Re: [Algorithms] Scaled quaternion rotations

[Jon W. <jw...@gm...>]

Marc B. Reynolds wrote:
>>> Here's some sample 
>>> formulas that represent rotations in quaternions, with various 
>>> different constraints:
>>>   
>>>     Q P (1/Q)             R.1
>>>     (1/Q) P Q             L.1
>>>       
>
>   
>> I see you are assuming column vectors on the right in a right-handed 
>> space. You might want to state those assumptions to make your formulas 
>> unambiguous. For examples of popular graphics APIs that don't use those 
>> assumptions, look no further than to Direct3D.
>>     
>
> Now, here you have lost me.  There are no matrices in the above equations.
> And if you were to convert them into matrices, there would be neither 
> column nor row vectors.  Or do you mean converting the entire function...and
> if that is the case it would depend on whether your inject 3 results into
> row
> or columns.  Am I missing something here?
>
>
>
>   


I was not disambiguous enough. This is why it's hard :-) Also, I was 
confusing the vector multiplication order (qp vs pq) with the point 
transform functions, because I've recently had a discussion with some 
Microsofties about the insanity of using pq order for matrices but qp 
order for quaternions in the same API (XNA), especially when they use pq 
for both in another API (D3DX).

What I should have said regarding your point transform functions: you 
are assuming a right-handed coordinate space when you write those 
formulas.

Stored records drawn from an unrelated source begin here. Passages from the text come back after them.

/-! ### grantRecords: bdc -/

@[simp] theorem State.grantRecords_straps (s : State) (b d c : Nat) : (s.grantRecords b d c).straps = s.straps := by
  unfold State.grantRecords; simp
@[simp] theorem State.grantRecords_banks (s : State) (b d c : Nat) : (s.grantRecords b d c).banks = s.banks := by
  unfold State.grantRecords; simp
@[simp] theorem State.grantRecords_framer (s : State) (b d c : Nat) : (s.grantRecords b d c).framer = s.framer := by
  unfold State.grantRecords; simp
@[simp] theorem State.grantRecords_mixer (s : State) (b d c : Nat) : (s.grantRecords b d c).mixer = s.mixer := by
  unfold State.grantRecords; simp
@[simp] theorem State.grantRecords_relay (s : State) (b d c : Nat) : (s.grantRecords b d c).relay = s.relay := by
  unfold State.grantRecords; simp
@[simp] theorem State.grantRecords_meter (s : State) (b d c : Nat) : (s.grantRecords b d c).meter = s.meter := by
  unfold State.grantRecords; simp
@[simp] theorem State.grantRecords_register (s : State) (b d c : Nat) : (s.grantRecords b d c).register = s.register := by
  unfold State.grantRecords; simp
@[simp] theorem State.grantRecords_hire (s : State) (b d c : Nat) : (s.grantRecords b d c).hire = s.hire := by
  unfold State.grantRecords; simp
@[simp] theorem State.grantRecords_journal (s : State) (b d c : Nat) : (s.grantRecords b d c).journal = s.journal := by
  unfold State.grantRecords; simp
@[simp] theorem State.grantRecords_links (s : State) (b d c : Nat) : (s.grantRecords b d c).links = s.links := by
  unfold State.grantRecords; simp
@[simp] theorem State.grantRecords_resetHeld (s : State) (b d c : Nat) : (s.grantRecords b d c).resetHeld = s.resetHeld := by
  unfold State.grantRecords; simp
@[simp] theorem State.grantRecords_freeIndex (s : State) (b d c : Nat) : (s.grantRecords b d c).freeIndex = s.freeIndex := by
  unfold State.grantRecords; simp
@[simp] theorem State.grantRecords_pending (s : State) (b d c : Nat) : (s.grantRecords b d c).pending = s.pending := by
  unfold State.grantRecords; simp
@[simp] theorem State.grantRecords_arriving (s : State) (b d c : Nat) : (s.grantRecords b d c).arriving = s.arriving := by
  unfold State.grantRecords; simp

/-! ### clearLive: bdc -/

@[simp] theorem State.clearLive_straps (s : State) (b c : Nat) : (s.clearLive b c).straps = s.straps := by
  unfold State.clearLive; simp
@[simp] theorem State.clearLive_banks (s : State) (b c : Nat) : (s.clearLive b c).banks = s.banks := by
  unfold State.clearLive; simp
@[simp] theorem State.clearLive_framer (s : State) (b c : Nat) : (s.clearLive b c).framer = s.framer := by
  unfold State.clearLive; simp
@[simp] theorem State.clearLive_mixer (s : State) (b c : Nat) : (s.clearLive b c).mixer = s.mixer := by
  unfold State.clearLive; simp
@[simp] theorem State.clearLive_relay (s : State) (b c : Nat) : (s.clearLive b c).relay = s.relay := by
  unfold State.clearLive; simp
@[simp] theorem State.clearLive_meter (s : State) (b c : Nat) : (s.clearLive b c).meter = s.meter := by
  unfold State.clearLive; simp
@[simp] theorem State.clearLive_register (s : State) (b c : Nat) : (s.clearLive b c).register = s.register := by
  unfold State.clearLive; simp
@[simp] theorem State.clearLive_hire (s : State) (b c : Nat) : (s.clearLive b c).hire = s.hire := by
  unfold State.clearLive; simp
@[simp] theorem State.clearLive_journal (s : State) (b c : Nat) : (s.clearLive b c).journal = s.journal := by
  unfold State.clearLive; simp
@[simp] theorem State.clearLive_links (s : State) (b c : Nat) : (s.clearLive b c).links = s.links := by
  unfold State.clearLive; simp
@[simp] theorem State.clearLive_resetHeld (s : State) (b c : Nat) : (s.clearLive b c).resetHeld = s.resetHeld := by
  unfold State.clearLive; simp
@[simp] theorem State.clearLive_freeIndex (s : State) (b c : Nat) : (s.clearLive b c).freeIndex = s.freeIndex := by
  unfold State.clearLive; simp
@[simp] theorem State.clearLive_pending (s : State) (b c : Nat) : (s.clearLive b c).pending = s.pending := by
  unfold State.clearLive; simp
@[simp] theorem State.clearLive_arriving (s : State) (b c : Nat) : (s.clearLive b c).arriving = s.arriving := by
  unfold State.clearLive; simp

/-! ### recordOffer: bdc -/

@[simp] theorem State.recordOffer_straps (s : State) (b d : Nat) (x : Output) : (s.recordOffer b d x).straps = s.straps := by
  unfold State.recordOffer; simp
@[simp] theorem State.recordOffer_banks (s : State) (b d : Nat) (x : Output) : (s.recordOffer b d x).banks = s.banks := by
  unfold State.recordOffer; simp
@[simp] theorem State.recordOffer_framer (s : State) (b d : Nat) (x : Output) : (s.recordOffer b d x).framer = s.framer := by
  unfold State.recordOffer; simp
@[simp] theorem State.recordOffer_mixer (s : State) (b d : Nat) (x : Output) : (s.recordOffer b d x).mixer = s.mixer := by
  unfold State.recordOffer; simp
@[simp] theorem State.recordOffer_relay (s : State) (b d : Nat) (x : Output) : (s.recordOffer b d x).relay = s.relay := by
  unfold State.recordOffer; simp
@[simp] theorem State.recordOffer_meter (s : State) (b d : Nat) (x : Output) : (s.recordOffer b d x).meter = s.meter := by
  unfold State.recordOffer; simp
@[simp] theorem State.recordOffer_register (s : State) (b d : Nat) (x : Output) : (s.recordOffer b d x).register = s.register := by
  unfold State.recordOffer; simp
@[simp] theorem State.recordOffer_hire (s : State) (b d : Nat) (x : Output) : (s.recordOffer b d x).hire = s.hire := by
  unfold State.recordOffer; simp
@[simp] theorem State.recordOffer_journal (s : State) (b d : Nat) (x : Output) : (s.recordOffer b d x).journal = s.journal := by
  unfold State.recordOffer; simp
@[simp] theorem State.recordOffer_links (s : State) (b d : Nat) (x : Output) : (s.recordOffer b d x).links = s.links := by
  unfold State.recordOffer; simp
@[simp] theorem State.recordOffer_resetHeld (s : State) (b d : Nat) (x : Output) : (s.recordOffer b d x).resetHeld = s.resetHeld := by
  unfold State.recordOffer; simp
@[simp] theorem State.recordOffer_freeIndex (s : State) (b d : Nat) (x : Output) : (s.recordOffer b d x).freeIndex = s.freeIndex := by
  unfold State.recordOffer; simp
@[simp] theorem State.recordOffer_pending (s : State) (b d : Nat) (x : Output) : (s.recordOffer b d x).pending = s.pending := by
  unfold State.recordOffer; simp
@[simp] theorem State.recordOffer_arriving (s : State) (b d : Nat) (x : Output) : (s.recordOffer b d x).arriving = s.arriving := by
  unfold State.recordOffer; simp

In a left-handed space, what you call R.1 would actually 
result in a left-handed (real-world) rotation.

I think we're mostly in understanding at this point, though.

And regarding the double coverage pet peeve: as far as I can tell, Euler 
angles have double coverage too, if you let each of the angles range 
from -180 to 180. I'm wondering if that has some deeper meaning.

Sincerely,

jw